Our state has the ability to regulate greenhouse gasses but has yet to do so. If the DEP were to begin regulating, including a moratorium on new fossil fuel projects, we could prevent making climate impacts worse. We need a moratorium now because In New Jersey there are currently five proposals for new natural gas power plants and seven for new gas pipelines, with more potentially coming. Not only is this bad for our climate, but air pollution can cause asthma attacks and put people with heart problems, lung problems or children at risk.

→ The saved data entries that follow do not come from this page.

-- ==== Sys2Proof/Certificates/Slice0/Obligations.lean ====
section
/-! DEFINITION. The statements for the provers, each from the numbered rules of spec/. Where a clause rests on a decision
of the spec (`[decision: see 92_eei_decisions.md D<n>]`) or of this model, the docstring names it. -/

open Sys2Proof Sys2Proof.Machine

/-! ### Reset and the loader -/

/-- 10_state.md R28, 70_reset_and_hazards.md R190, R191: the state when reset is released after a successful load, for
every program, font, timer value and framebuffer. The zeros of V, I, SP, STACK, the timers' parameters, `tone` and the
latches are the spec's decisions D3, D4, D6, D15 (log 3, 4, 7, 11). -/
def Obligations.ResetLeavesSpecifiedState : Prop :=
  ∀ r : ResetInputs, r.program.length ≤ 3584 →
    (∃ m, build r.font r.program = .ok m ∧ (boot r).mem = m) ∧
    (boot r).pc = 0x0200 ∧ (∀ x : RegIdx, readV (boot r) x = 0) ∧ (boot r).i = 0 ∧
    (boot r).sp = 0 ∧ (∀ k : Fin 16, (boot r).stack[k] = 0) ∧
    (boot r).dt = r.dtInit ∧ (boot r).st = r.stInit ∧ (boot r).tone = false ∧
    (boot r).runState = .running ∧ (boot r).faultCode = 0 ∧ (boot r).faultInfo = 0 ∧
    (boot r).fb = r.fbInit

/-- The model's `State.reset` is reset under the default parameters of 00_scope.md R6, with no program and the pixels the
model chose (log 4, 5, 6, 26): it is one of the states the statement above speaks of. -/
def Obligations.ResetIsBootOfDefaults : Prop := boot defaultInputs = State.reset

/-- 70_reset_and_hazards.md R192: what `build` leaves in every cell of memory. The clause `m.wf = true`, that the memory is in
canonical form, is THE MODEL'S OWN (log 26) and no rule of the spec. -/
def Obligations.LoaderBuildsMemoryImage : Prop :=
  ∀ (font : Vector Byte 80) (program : List Byte), program.length ≤ 3584 →
    ∃ m, build font program = .ok m ∧ m.wf = true ∧
      (∀ a : Fin 80, readCell m a.val = font[a]) ∧
      (∀ a : Nat, 0x050 ≤ a → a ≤ 0x1FF → readCell m a = 0) ∧
      (∀ (k : Nat) (h : k < program.length), readCell m (0x200 + k) = program[k]) ∧
      (∀ a : Nat, 0x200 + program.length ≤ a → a ≤ 0xFFF → readCell m a = 0)

/-- 70_reset_and_hazards.md R193: the size limit is exact. That after a failed load the run state is LoadFailed and a frame
pulse does nothing is the spec's decision D24 (60_exceptions.md R156, R157; log 22). -/
def Obligations.LoaderRejectsLargeProgram : Prop :=
  (∀ (font : Vector Byte 80) (program : List Byte), 3584 < program.length →
    build font program = .error .programTooLarge) ∧
  (∀ (font : Vector Byte 80) (program : List Byte), program.length ≤ 3584 →
    ∃ m, build font program = .ok m ∧ ∀ a : Fin 80, readCell m a.val = font[a]) ∧
  (∀ r : ResetInputs, 3584 < r.program.length →
    (boot r).runState = .loadFailed ∧ step (boot r) = .next (beginFrame (boot r)))

/-- 70_reset_and_hazards.md R195 (spec decision D7, log 15): word `j` of a program given as words occupies bytes `2j` and
`2j + 1` of the image, high byte first. -/
def Obligations.WordProgramIsBigEndian : Prop :=
  ∀ (ws : List Word) (j : Nat) (h : j < ws.length),
    (programOfWords ws).length = 2 * ws.length ∧
    ∃ (h0 : 2 * j < (programOfWords ws).length) (h1 : 2 * j + 1 < (programOfWords ws).length),
      wordOfBytes (programOfWords ws)[2 * j] (programOfWords ws)[2 * j + 1] = ws[j]

/-! ### Encoding -/

/-- 30_encoding.md R61, R66: words written out bit by bit from the opcode map decode to their instructions. -/
def Obligations.SampleWordsDecode : Prop :=
  decode 0b0000000011100000 = .ok .cls ∧ decode 0b0000000011101110 = .ok .ret ∧
  decode 0b0010001100000000 = .ok (.call 0x300) ∧ decode 0b0011101000010000 = .ok (.se 0xA 0x10) ∧
  decode 0b0111101000001011 = .ok (.add 0xA 0x0B) ∧ decode 0b1000101010110111 = .ok (.subn 0xA 0xB) ∧
  decode 0b1010001000001110 = .ok (.ldI 0x20E) ∧ decode 0b1101000000010010 = .ok (.drw 0 1 2)

/-- 30_encoding.md R61, R66: decoding the word, or the bytes, of any well-formed instruction gives it back. -/
def Obligations.DecodeOfEncode : Prop :=
  ∀ i : Instr, i.wf = true →
    decode (encode i) = .ok i ∧ ∀ rest : List Byte, decodeBytes (encodeBytes i ++ rest) = .ok (i, rest)

/-- 30_encoding.md R61, R64, R69: a word that decodes is the encoding of what it decodes to, so no bit of a legal word is
dropped, the ignored field of 8xy6 and 8xyE included. -/
def Obligations.EncodeOfDecode : Prop :=
  ∀ (w : Word) (i : Instr), decode w = .ok i → encode i = w

/-- 30_encoding.md R64, R65, R66 (spec decision D10, log 17): the decision tree accepts exactly the words the opcode map
selects, and no word selects two rows. -/
def Obligations.DecoderMatchesOpcodeMap : Prop :=
  ∀ w : Word, ((∃ i, decode w = .ok i) ↔ legalWord w = true) ∧
    (opcodeTable.filter (fun r => r.selectedBy w)).length ≤ 1

/-! ### The frame and the CPU step -/

/-- 30_encoding.md R63, 60_exceptions.md R171, R172 (spec decisions D21, D27, log 21; a step is one frame pulse: log 1): when
the bytes at PC decode to `i`, the frame is a sample of `display_open`, one tick, and `exec i`; nothing else stands around
it. -/
def Obligations.StepRunsDecodedInstruction : Prop :=
  ∀ (s : State) (i : Instr) (rest : List Byte), Ready s → s.pc.toNat ≤ 0xFFE →
    decodeBytes (readCell s.mem s.pc.toNat :: readCell s.mem (s.pc.toNat + 1) :: rest) = .ok (i, rest) →
    step s = exec i (tick (sampled (beginFrame s)))

/-- THE MODEL'S CHOICE (log 2, with log 1 for what a step is): every frame pulse is answered with a next state, the core's
faults included, and nothing stops the model. The spec says what state a fault and a frame leave (60_exceptions.md R153,
R156); that the model gives it as a next state is log 2. -/
def Obligations.EveryStepAnswersNext : Prop := ∀ s : State, ∃ t, step s = .next t

/-- 20_memory.md R46, 30_encoding.md R63, 60_exceptions.md R154 (spec decisions D9, D16, log 12; the fault is precise: D15,
log 11): a fetch above 0xFFE faults with the lowest address above 0xFFF it would touch, whatever memory holds; the tick has
run. -/
def Obligations.FetchAboveMemoryFaults : Prop :=
  ∀ s : State, Ready s → 0xFFE < s.pc.toNat →
    ∃ t, step s = .next t ∧
      FaultedWith (.addressOutOfRange (if s.pc.toNat = 0xFFF then 0x1000 else s.pc)) (tick (sampled (beginFrame s))) t

/-- 45_illegal.md R140, R143, R145 with 30_encoding.md R67's other classes: executing an illegal word raises
`UnknownOpcode` with that word and changes nothing but the latches and the run state. That every `0nnn` but `00E0` and
`00EE` is illegal is the spec's decision D10 (30_encoding.md R64, log 17); that the fault is precise is D15 (60_exceptions.md
R153, log 11). -/
def Obligations.IllegalWordsFault : Prop :=
  (∀ (s : State) (w : Word), Ready s → WordAtPc s w → (∀ i, decode w ≠ .ok i) →
    ∃ t, step s = .next t ∧ FaultedWith (.unknownOpcode w) (tick (sampled (beginFrame s))) t) ∧
  (∀ w : Word,
    (opOf w = 0x0 ∧ w ≠ 0x00E0 ∧ w ≠ 0x00EE) ∨
    (opOf w = 0x8 ∧ (subOpOf w = 0x8 ∨ subOpOf w = 0x9 ∨ subOpOf w = 0xA ∨ subOpOf w = 0xB ∨ subOpOf w = 0xC ∨
      subOpOf w = 0xD ∨ subOpOf w = 0xF)) → ∀ i, decode w ≠ .ok i)

/-- 45_illegal.md R141, R142, R144 (spec decisions D10, D11, log 17): groups E and F whole, the keypad words among them, and
groups 5 and 9 with a nonzero low nibble are illegal. -/
def Obligations.KeypadAndGroupWordsIllegal : Prop :=
  ∀ w : Word, opOf w = 0xE ∨ opOf w = 0xF ∨ ((opOf w = 0x5 ∨ opOf w = 0x9) ∧ subOpOf w ≠ 0) →
    ∀ i, decode w ≠ .ok i

/-- 60_exceptions.md R171 (spec decision D21, log 21): a frame on which `display_open` is 0 stops the machine and does nothing
more: no tick, no step, no port used. -/
def Obligations.ClosedDisplayStops : Prop :=
  ∀ s : State, s.runState = .running → displayOpen s = false →
    ∃ t, step s = .next t ∧ t.runState = .stopped ∧ t.pulses = [] ∧
      t.pc = s.pc ∧ KeepsRegs [] s t ∧ t.i = s.i ∧ KeepsStack s t ∧ t.dt = s.dt ∧ t.st = s.st ∧ t.tone = s.tone ∧
      t.faultCode = s.faultCode ∧ t.faultInfo = s.faultInfo ∧ t.fb = s.fb ∧ KeepsMemory s t ∧ KeepsDraws s t ∧
      t.displayOpenIn = s.displayOpenIn.tail

/-- 60_exceptions.md R155: a faulted machine stays as it is, latches included, for any number of frames, and uses no
port. The same of Stopped and LoadFailed is R156, whose run states are the spec's decisions D15 and D24 (log 11, 22). -/
def Obligations.HaltedMachineIsAbsorbing : Prop :=
  ∀ (k : Nat) (s : State), s.runState ≠ .running →
    ∃ t, Sys2Proof.core.run k s = .next t ∧ t = { s with pulses := t.pulses } ∧ (0 < k → t.pulses = [])

/-- 60_exceptions.md R152 (the fetch row is the spec's decision D9, log 12): which instruction can raise what, and when; and
the tick cannot fault. That each of these faults is precise is R153, the spec's decision D15 (log 11). -/
def Obligations.OnlyListedFaults : Prop :=
  (∀ s : State, (tick s).runState = s.runState) ∧
  (∀ (i : Instr) (s t : State), s.runState = .running → exec i s = .next t →
    (t.runState = .faulted ↔
      (i = .ret ∧ s.sp.val = 0) ∨ (∃ nnn, i = .call nnn ∧ s.sp.val = 16) ∨
      (∃ x y n, i = .drw x y n ∧ 0 < n.val ∧ 0xFFF < s.i.toNat + n.val - 1)) ∧
    (t.runState = .faulted → ∃ e, FaultedWith e s t ∧
      ((i = .ret ∧ e = .stackUnderflow) ∨ (∃ nnn, i = .call nnn ∧ e = .stackOverflow) ∨
       (∃ x y n, i = .drw x y n ∧ ∃ a, e = .addressOutOfRange a)))) ∧
  (∀ s : State, Ready s → 0xFFE < s.pc.toNat →
    ∃ t a, step s = .next t ∧ FaultedWith (.addressOutOfRange a) (tick (sampled (beginFrame s))) t) ∧
  (∀ (s : State) (w : Word), Ready s → WordAtPc s w → (∀ i, decode w ≠ .ok i) →
    ∃ t, step s = .next t ∧ FaultedWith (.unknownOpcode w) (tick (sampled (beginFrame s))) t) ∧
  (∀ (s : State) (w : Word) (i : Instr), Ready s → WordAtPc s w → decode w = .ok i →
    step s = exec i (tick (sampled (beginFrame s))))

/-- 60_exceptions.md R153 (spec decision D15, log 11): whatever a frame executed, if it ends Faulted then nothing but the run
state and the latches differs from the state the tick left. -/
def Obligations.FaultsArePrecise : Prop :=
  ∀ s t : State, Ready s → step s = .next t → t.runState = .faulted →
    ∃ e : Exn, FaultedWith e (tick (sampled (beginFrame s))) t

/-! ### Control transfer (40_flow.md) -/

/-- 40_flow.md R80: RET pops into PC; on an empty stack it raises `StackUnderflow` and changes nothing else. That SP counts
the valid entries and that the popped entry stays in place are the spec's decisions D14 and D26 (10_state.md R20, log 14);
the precise underflow is D15 (60_exceptions.md R153, log 11). -/
def Obligations.RetPopsReturnAddress : Prop :=
  RowDecodes 0xFFFF 0x00EE (fun _ => .ret) ∧
  (∀ s : State, (h : 0 < s.sp.val) → ∃ t, exec .ret s = .next t ∧
    t.pc = s.stack[s.sp.val - 1]'(by have := s.sp.isLt; omega) ∧ t.sp.val = s.sp.val - 1 ∧ t.stack = s.stack ∧
    KeepsRegs [] s t ∧ KeepsBlock s t ∧ t.i = s.i ∧ KeepsScreen s t ∧ KeepsDraws s t) ∧
  (∀ s : State, s.sp.val = 0 → ∃ t, exec .ret s = .next t ∧ FaultedWith .stackUnderflow s t)

/-- 40_flow.md R81: JP nnn. -/
def Obligations.JpSetsPc : Prop :=
  RowDecodes 0xF000 0x1000 (fun w => .jp (nnnOf w)) ∧
  ∀ (nnn : Addr12) (s : State), ∃ t, exec (.jp nnn) s = .next t ∧
    t.pc.toNat = nnn.toNat ∧ KeepsAllButPc s t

“In order to fight climate change be reducing greenhouse gasses, we must take bold action against fossil fuels. This is why we are urging Governor Murphy to put in place a moratorium on all new fossil fuel projects and infrastructure including power plants, pipelines and more. We need to be focusing on renewable energy, such as solar and wind power, that does not release carbon and other GHG that exacerbate the effects of climate change. By doing this, we will also work to clean our air and water and transition to a green economy with more green jobs,” said Jeff Tittel. “It’s more important than ever that New Jersey becomes a leader on clean energy but will never get to 100% renewable energy as long as natural gas is a threat.”

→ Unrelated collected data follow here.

/-! ### setRunState -/

@[simp] theorem setRunState_v (r : RunState) (s : State) : (setRunState r s).v = s.v := rfl
@[simp] theorem setRunState_i (r : RunState) (s : State) : (setRunState r s).i = s.i := rfl
@[simp] theorem setRunState_pc (r : RunState) (s : State) : (setRunState r s).pc = s.pc := rfl
@[simp] theorem setRunState_sp (r : RunState) (s : State) : (setRunState r s).sp = s.sp := rfl
@[simp] theorem setRunState_stack (r : RunState) (s : State) : (setRunState r s).stack = s.stack := rfl
@[simp] theorem setRunState_dt (r : RunState) (s : State) : (setRunState r s).dt = s.dt := rfl
@[simp] theorem setRunState_st (r : RunState) (s : State) : (setRunState r s).st = s.st := rfl
@[simp] theorem setRunState_tone (r : RunState) (s : State) : (setRunState r s).tone = s.tone := rfl
@[simp] theorem setRunState_runState (r : RunState) (s : State) : (setRunState r s).runState = r := rfl
@[simp] theorem setRunState_faultCode (r : RunState) (s : State) : (setRunState r s).faultCode = s.faultCode := rfl
@[simp] theorem setRunState_faultInfo (r : RunState) (s : State) : (setRunState r s).faultInfo = s.faultInfo := rfl
@[simp] theorem setRunState_mem (r : RunState) (s : State) : (setRunState r s).mem = s.mem := rfl
@[simp] theorem setRunState_fb (r : RunState) (s : State) : (setRunState r s).fb = s.fb := rfl
@[simp] theorem setRunState_pulses (r : RunState) (s : State) : (setRunState r s).pulses = s.pulses := rfl
@[simp] theorem setRunState_displayOpenIn (r : RunState) (s : State) : (setRunState r s).displayOpenIn = s.displayOpenIn := rfl
@[simp] theorem setRunState_rndIn (r : RunState) (s : State) : (setRunState r s).rndIn = s.rndIn := rfl
@[simp] theorem setRunState_draws (r : RunState) (s : State) : (setRunState r s).draws = s.draws := rfl

/-! ### setTimers -/

@[simp] theorem setTimers_v (d t : Byte) (s : State) : (setTimers d t s).v = s.v := rfl
@[simp] theorem setTimers_i (d t : Byte) (s : State) : (setTimers d t s).i = s.i := rfl
@[simp] theorem setTimers_pc (d t : Byte) (s : State) : (setTimers d t s).pc = s.pc := rfl
@[simp] theorem setTimers_sp (d t : Byte) (s : State) : (setTimers d t s).sp = s.sp := rfl
@[simp] theorem setTimers_stack (d t : Byte) (s : State) : (setTimers d t s).stack = s.stack := rfl
@[simp] theorem setTimers_dt (d t : Byte) (s : State) : (setTimers d t s).dt = d := rfl
@[simp] theorem setTimers_st (d t : Byte) (s : State) : (setTimers d t s).st = t := rfl
@[simp] theorem setTimers_tone (d t : Byte) (s : State) : (setTimers d t s).tone = s.tone := rfl
@[simp] theorem setTimers_runState (d t : Byte) (s : State) : (setTimers d t s).runState = s.runState := rfl
@[simp] theorem setTimers_faultCode (d t : Byte) (s : State) : (setTimers d t s).faultCode = s.faultCode := rfl
@[simp] theorem setTimers_faultInfo (d t : Byte) (s : State) : (setTimers d t s).faultInfo = s.faultInfo := rfl
@[simp] theorem setTimers_mem (d t : Byte) (s : State) : (setTimers d t s).mem = s.mem := rfl
@[simp] theorem setTimers_fb (d t : Byte) (s : State) : (setTimers d t s).fb = s.fb := rfl
@[simp] theorem setTimers_pulses (d t : Byte) (s : State) : (setTimers d t s).pulses = s.pulses := rfl
@[simp] theorem setTimers_displayOpenIn (d t : Byte) (s : State) : (setTimers d t s).displayOpenIn = s.displayOpenIn := rfl
@[simp] theorem setTimers_rndIn (d t : Byte) (s : State) : (setTimers d t s).rndIn = s.rndIn := rfl
@[simp] theorem setTimers_draws (d t : Byte) (s : State) : (setTimers d t s).draws = s.draws := rfl

/-! ### beep -/

@[simp] theorem beep_v (on : Bool) (s : State) : (beep on s).v = s.v := rfl
@[simp] theorem beep_i (on : Bool) (s : State) : (beep on s).i = s.i := rfl
@[simp] theorem beep_pc (on : Bool) (s : State) : (beep on s).pc = s.pc := rfl
@[simp] theorem beep_sp (on : Bool) (s : State) : (beep on s).sp = s.sp := rfl
@[simp] theorem beep_stack (on : Bool) (s : State) : (beep on s).stack = s.stack := rfl
@[simp] theorem beep_dt (on : Bool) (s : State) : (beep on s).dt = s.dt := rfl
@[simp] theorem beep_st (on : Bool) (s : State) : (beep on s).st = s.st := rfl
@[simp] theorem beep_tone (on : Bool) (s : State) : (beep on s).tone = on := rfl
@[simp] theorem beep_runState (on : Bool) (s : State) : (beep on s).runState = s.runState := rfl
@[simp] theorem beep_faultCode (on : Bool) (s : State) : (beep on s).faultCode = s.faultCode := rfl
@[simp] theorem beep_faultInfo (on : Bool) (s : State) : (beep on s).faultInfo = s.faultInfo := rfl
@[simp] theorem beep_mem (on : Bool) (s : State) : (beep on s).mem = s.mem := rfl
@[simp] theorem beep_fb (on : Bool) (s : State) : (beep on s).fb = s.fb := rfl
@[simp] theorem beep_pulses (on : Bool) (s : State) : (beep on s).pulses = s.pulses ++ [if on then .beepStart else .beepStop] := rfl
@[simp] theorem beep_displayOpenIn (on : Bool) (s : State) : (beep on s).displayOpenIn = s.displayOpenIn := rfl
@[simp] theorem beep_rndIn (on : Bool) (s : State) : (beep on s).rndIn = s.rndIn := rfl
@[simp] theorem beep_draws (on : Bool) (s : State) : (beep on s).draws = s.draws := rfl

/-! ### setFb -/

@[simp] theorem setFb_v (fb : Framebuffer) (ps : List PortPulse) (s : State) : (setFb fb ps s).v = s.v := rfl
@[simp] theorem setFb_i (fb : Framebuffer) (ps : List PortPulse) (s : State) : (setFb fb ps s).i = s.i := rfl
@[simp] theorem setFb_pc (fb : Framebuffer) (ps : List PortPulse) (s : State) : (setFb fb ps s).pc = s.pc := rfl
@[simp] theorem setFb_sp (fb : Framebuffer) (ps : List PortPulse) (s : State) : (setFb fb ps s).sp = s.sp := rfl
@[simp] theorem setFb_stack (fb : Framebuffer) (ps : List PortPulse) (s : State) : (setFb fb ps s).stack = s.stack := rfl
@[simp] theorem setFb_dt (fb : Framebuffer) (ps : List PortPulse) (s : State) : (setFb fb ps s).dt = s.dt := rfl
@[simp] theorem setFb_st (fb : Framebuffer) (ps : List PortPulse) (s : State) : (setFb fb ps s).st = s.st := rfl
@[simp] theorem setFb_tone (fb : Framebuffer) (ps : List PortPulse) (s : State) : (setFb fb ps s).tone = s.tone := rfl
@[simp] theorem setFb_runState (fb : Framebuffer) (ps : List PortPulse) (s : State) : (setFb fb ps s).runState = s.runState := rfl
@[simp] theorem setFb_faultCode (fb : Framebuffer) (ps : List PortPulse) (s : State) : (setFb fb ps s).faultCode = s.faultCode := rfl
@[simp] theorem setFb_faultInfo (fb : Framebuffer) (ps : List PortPulse) (s : State) : (setFb fb ps s).faultInfo = s.faultInfo := rfl
@[simp] theorem setFb_mem (fb : Framebuffer) (ps : List PortPulse) (s : State) : (setFb fb ps s).mem = s.mem := rfl
@[simp] theorem setFb_fb (fb : Framebuffer) (ps : List PortPulse) (s : State) : (setFb fb ps s).fb = fb := rfl
@[simp] theorem setFb_pulses (fb : Framebuffer) (ps : List PortPulse) (s : State) : (setFb fb ps s).pulses = s.pulses ++ ps := rfl
@[simp] theorem setFb_displayOpenIn (fb : Framebuffer) (ps : List PortPulse) (s : State) : (setFb fb ps s).displayOpenIn = s.displayOpenIn := rfl
@[simp] theorem setFb_rndIn (fb : Framebuffer) (ps : List PortPulse) (s : State) : (setFb fb ps s).rndIn = s.rndIn := rfl
@[simp] theorem setFb_draws (fb : Framebuffer) (ps : List PortPulse) (s : State) : (setFb fb ps s).draws = s.draws := rfl

/-! ### dispClear -/

@[simp] theorem dispClear_v (s : State) : (dispClear s).v = s.v := rfl
@[simp] theorem dispClear_i (s : State) : (dispClear s).i = s.i := rfl
@[simp] theorem dispClear_pc (s : State) : (dispClear s).pc = s.pc := rfl
@[simp] theorem dispClear_sp (s : State) : (dispClear s).sp = s.sp := rfl
@[simp] theorem dispClear_stack (s : State) : (dispClear s).stack = s.stack := rfl
@[simp] theorem dispClear_dt (s : State) : (dispClear s).dt = s.dt := rfl
@[simp] theorem dispClear_st (s : State) : (dispClear s).st = s.st := rfl
@[simp] theorem dispClear_tone (s : State) : (dispClear s).tone = s.tone := rfl
@[simp] theorem dispClear_runState (s : State) : (dispClear s).runState = s.runState := rfl
@[simp] theorem dispClear_faultCode (s : State) : (dispClear s).faultCode = s.faultCode := rfl
@[simp] theorem dispClear_faultInfo (s : State) : (dispClear s).faultInfo = s.faultInfo := rfl
@[simp] theorem dispClear_mem (s : State) : (dispClear s).mem = s.mem := rfl
@[simp] theorem dispClear_fb (s : State) : (dispClear s).fb = clearedFb := rfl
@[simp] theorem dispClear_pulses (s : State) : (dispClear s).pulses = s.pulses ++ [.dispClear] := rfl
@[simp] theorem dispClear_displayOpenIn (s : State) : (dispClear s).displayOpenIn = s.displayOpenIn := rfl
@[simp] theorem dispClear_rndIn (s : State) : (dispClear s).rndIn = s.rndIn := rfl
@[simp] theorem dispClear_draws (s : State) : (dispClear s).draws = s.draws := rfl

/-! ### tick -/

@[simp] theorem tick_v (s : State) : (tick s).v = s.v := rfl
@[simp] theorem tick_i (s : State) : (tick s).i = s.i := rfl
@[simp] theorem tick_pc (s : State) : (tick s).pc = s.pc := rfl
@[simp] theorem tick_sp (s : State) : (tick s).sp = s.sp := rfl
@[simp] theorem tick_stack (s : State) : (tick s).stack = s.stack := rfl
@[simp] theorem tick_dt (s : State) : (tick s).dt = countDown s.dt := rfl
@[simp] theorem tick_st (s : State) : (tick s).st = countDown s.st := rfl
@[simp] theorem tick_tone (s : State) : (tick s).tone = (s.st != 0) := rfl
@[simp] theorem tick_runState (s : State) : (tick s).runState = s.runState := rfl
@[simp] theorem tick_faultCode (s : State) : (tick s).faultCode = s.faultCode := rfl
@[simp] theorem tick_faultInfo (s : State) : (tick s).faultInfo = s.faultInfo := rfl
@[simp] theorem tick_mem (s : State) : (tick s).mem = s.mem := rfl
@[simp] theorem tick_fb (s : State) : (tick s).fb = s.fb := rfl
@[simp] theorem tick_pulses (s : State) : (tick s).pulses = s.pulses ++ [if (s.st != 0) then .beepStart else .beepStop] := rfl
@[simp] theorem tick_displayOpenIn (s : State) : (tick s).displayOpenIn = s.displayOpenIn := rfl
@[simp] theorem tick_rndIn (s : State) : (tick s).rndIn = s.rndIn := rfl
@[simp] theorem tick_draws (s : State) : (tick s).draws = s.draws := rfl

end Sys2Proof.Machine
end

We need to be taking a multi-state approach to tackling sea level rise and climate change. We must reduce greenhouse gasses and protect coastal ecosystems with natural features like flood storage and blue and green roofs, not building concrete walls that only redirect the flooding problem while causing other issues. We need to rebuild more resiliently to fix problems of the past such as implementing green building codes, energy efficiency standards and retrofitting stormwater systems that do not work. We can meet the Paris Accords, stop fossil fuel infrastructure, and move to a green economy.

“On the Anniversary of Sandy, we know that another similar event is 17 times more likely to happen again. Our state is still dragging our feet and we must take extreme actions to plan for climate change and sea level rise. Nature is already planning for us with flood after flood. We’re not stronger than the next storm and we need to take this situation seriously. We need the Murphy Administration to restore stronger protections for floodplains, waterways, and wetlands to reduce flooding. We also need to stop proposed large development in these areas that lead to increased flooding and pollution,” said Jeff Tittel, Director of the New Jersey Sierra Club. “This situation is serious and urgent. We must act now to become smarter than the next form with an aggressive agenda to fight climate change and sea level rise impacts.”